* PROMPT *
Some of the lines below need repeating. Reproduce exactly those between the lines holding "def F.PRS_NODE_ADDR.AUTOINC (h" and "def F.PRS_TRACE_RES.HWFLAGS (h", inclusive.

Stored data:
-*-*-
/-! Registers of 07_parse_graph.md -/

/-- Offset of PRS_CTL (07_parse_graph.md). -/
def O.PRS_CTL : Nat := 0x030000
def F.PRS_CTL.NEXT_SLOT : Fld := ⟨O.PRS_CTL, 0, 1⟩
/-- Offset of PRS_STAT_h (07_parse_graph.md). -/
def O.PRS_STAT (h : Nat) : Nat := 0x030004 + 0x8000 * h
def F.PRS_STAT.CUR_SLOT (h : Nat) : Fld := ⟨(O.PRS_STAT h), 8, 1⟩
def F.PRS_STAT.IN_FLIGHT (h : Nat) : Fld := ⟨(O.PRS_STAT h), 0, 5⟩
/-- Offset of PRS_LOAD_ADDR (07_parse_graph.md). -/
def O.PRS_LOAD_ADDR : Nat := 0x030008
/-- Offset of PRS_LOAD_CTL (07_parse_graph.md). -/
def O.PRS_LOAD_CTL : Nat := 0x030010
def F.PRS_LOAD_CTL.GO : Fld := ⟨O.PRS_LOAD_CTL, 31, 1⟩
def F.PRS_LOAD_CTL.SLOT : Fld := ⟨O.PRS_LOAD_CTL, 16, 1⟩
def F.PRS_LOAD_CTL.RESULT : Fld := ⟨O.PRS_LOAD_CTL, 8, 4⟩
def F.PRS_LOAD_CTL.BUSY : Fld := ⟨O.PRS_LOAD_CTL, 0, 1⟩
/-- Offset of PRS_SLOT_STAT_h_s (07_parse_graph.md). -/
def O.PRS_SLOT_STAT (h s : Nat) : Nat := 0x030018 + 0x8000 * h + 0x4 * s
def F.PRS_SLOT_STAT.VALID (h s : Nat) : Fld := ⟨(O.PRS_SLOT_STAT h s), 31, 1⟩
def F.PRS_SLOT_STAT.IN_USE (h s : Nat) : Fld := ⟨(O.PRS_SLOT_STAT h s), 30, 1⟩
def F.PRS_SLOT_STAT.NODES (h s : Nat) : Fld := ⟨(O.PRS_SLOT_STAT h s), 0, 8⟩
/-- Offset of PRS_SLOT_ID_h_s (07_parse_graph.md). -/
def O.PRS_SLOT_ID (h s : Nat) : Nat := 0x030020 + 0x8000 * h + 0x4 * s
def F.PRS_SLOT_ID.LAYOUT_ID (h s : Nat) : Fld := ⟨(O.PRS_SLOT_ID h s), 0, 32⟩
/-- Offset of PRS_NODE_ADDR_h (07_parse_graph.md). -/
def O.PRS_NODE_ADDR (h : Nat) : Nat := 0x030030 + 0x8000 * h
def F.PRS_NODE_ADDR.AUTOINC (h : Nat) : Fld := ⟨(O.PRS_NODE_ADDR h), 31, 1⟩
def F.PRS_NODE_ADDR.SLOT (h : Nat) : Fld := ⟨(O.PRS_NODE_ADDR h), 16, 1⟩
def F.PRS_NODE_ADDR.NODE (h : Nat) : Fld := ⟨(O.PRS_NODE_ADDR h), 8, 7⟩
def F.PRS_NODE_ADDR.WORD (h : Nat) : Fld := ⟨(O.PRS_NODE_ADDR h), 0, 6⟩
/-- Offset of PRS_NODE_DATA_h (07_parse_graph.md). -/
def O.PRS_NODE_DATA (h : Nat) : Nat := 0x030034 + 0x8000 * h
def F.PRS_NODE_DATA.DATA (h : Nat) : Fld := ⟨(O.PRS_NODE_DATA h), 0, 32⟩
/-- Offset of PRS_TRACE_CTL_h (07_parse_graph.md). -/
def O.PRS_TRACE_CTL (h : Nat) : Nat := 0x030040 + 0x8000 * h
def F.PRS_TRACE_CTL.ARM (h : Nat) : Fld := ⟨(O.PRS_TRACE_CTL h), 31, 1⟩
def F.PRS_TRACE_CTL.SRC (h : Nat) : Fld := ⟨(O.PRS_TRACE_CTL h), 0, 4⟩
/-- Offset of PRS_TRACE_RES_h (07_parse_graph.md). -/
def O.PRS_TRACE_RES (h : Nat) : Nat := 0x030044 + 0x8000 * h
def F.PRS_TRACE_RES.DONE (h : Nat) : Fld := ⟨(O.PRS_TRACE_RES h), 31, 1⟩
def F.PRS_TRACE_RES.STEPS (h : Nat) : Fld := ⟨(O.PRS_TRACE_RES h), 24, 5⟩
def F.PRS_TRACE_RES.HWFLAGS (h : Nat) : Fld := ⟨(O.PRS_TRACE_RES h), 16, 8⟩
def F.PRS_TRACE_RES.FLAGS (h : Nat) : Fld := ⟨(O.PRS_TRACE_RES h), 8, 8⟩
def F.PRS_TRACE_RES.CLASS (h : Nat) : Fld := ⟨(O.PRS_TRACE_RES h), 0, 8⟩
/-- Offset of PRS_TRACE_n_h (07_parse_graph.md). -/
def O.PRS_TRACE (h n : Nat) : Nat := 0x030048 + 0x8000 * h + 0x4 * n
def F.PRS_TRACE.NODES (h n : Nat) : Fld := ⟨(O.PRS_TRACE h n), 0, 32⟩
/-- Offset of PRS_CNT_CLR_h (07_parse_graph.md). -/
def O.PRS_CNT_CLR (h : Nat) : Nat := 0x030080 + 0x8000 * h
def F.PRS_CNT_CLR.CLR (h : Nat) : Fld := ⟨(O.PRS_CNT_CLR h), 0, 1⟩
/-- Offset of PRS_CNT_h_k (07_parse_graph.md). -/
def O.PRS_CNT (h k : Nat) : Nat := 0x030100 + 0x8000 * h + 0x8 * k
-*-*-
* SOLUTION TO THE EXERCISE *
def F.PRS_NODE_ADDR.AUTOINC (h : Nat) : Fld := ⟨(O.PRS_NODE_ADDR h), 31, 1⟩
def F.PRS_NODE_ADDR.SLOT (h : Nat) : Fld := ⟨(O.PRS_NODE_ADDR h), 16, 1⟩
def F.PRS_NODE_ADDR.NODE (h : Nat) : Fld := ⟨(O.PRS_NODE_ADDR h), 8, 7⟩
def F.PRS_NODE_ADDR.WORD (h : Nat) : Fld := ⟨(O.PRS_NODE_ADDR h), 0, 6⟩
/-- Offset of PRS_NODE_DATA_h (07_parse_graph.md). -/
def O.PRS_NODE_DATA (h : Nat) : Nat := 0x030034 + 0x8000 * h
def F.PRS_NODE_DATA.DATA (h : Nat) : Fld := ⟨(O.PRS_NODE_DATA h), 0, 32⟩
/-- Offset of PRS_TRACE_CTL_h (07_parse_graph.md). -/
def O.PRS_TRACE_CTL (h : Nat) : Nat := 0x030040 + 0x8000 * h
def F.PRS_TRACE_CTL.ARM (h : Nat) : Fld := ⟨(O.PRS_TRACE_CTL h), 31, 1⟩
def F.PRS_TRACE_CTL.SRC (h : Nat) : Fld := ⟨(O.PRS_TRACE_CTL h), 0, 4⟩
/-- Offset of PRS_TRACE_RES_h (07_parse_graph.md). -/
def O.PRS_TRACE_RES (h : Nat) : Nat := 0x030044 + 0x8000 * h
def F.PRS_TRACE_RES.DONE (h : Nat) : Fld := ⟨(O.PRS_TRACE_RES h), 31, 1⟩
def F.PRS_TRACE_RES.STEPS (h : Nat) : Fld := ⟨(O.PRS_TRACE_RES h), 24, 5⟩
def F.PRS_TRACE_RES.HWFLAGS (h : Nat) : Fld := ⟨(O.PRS_TRACE_RES h), 16, 8⟩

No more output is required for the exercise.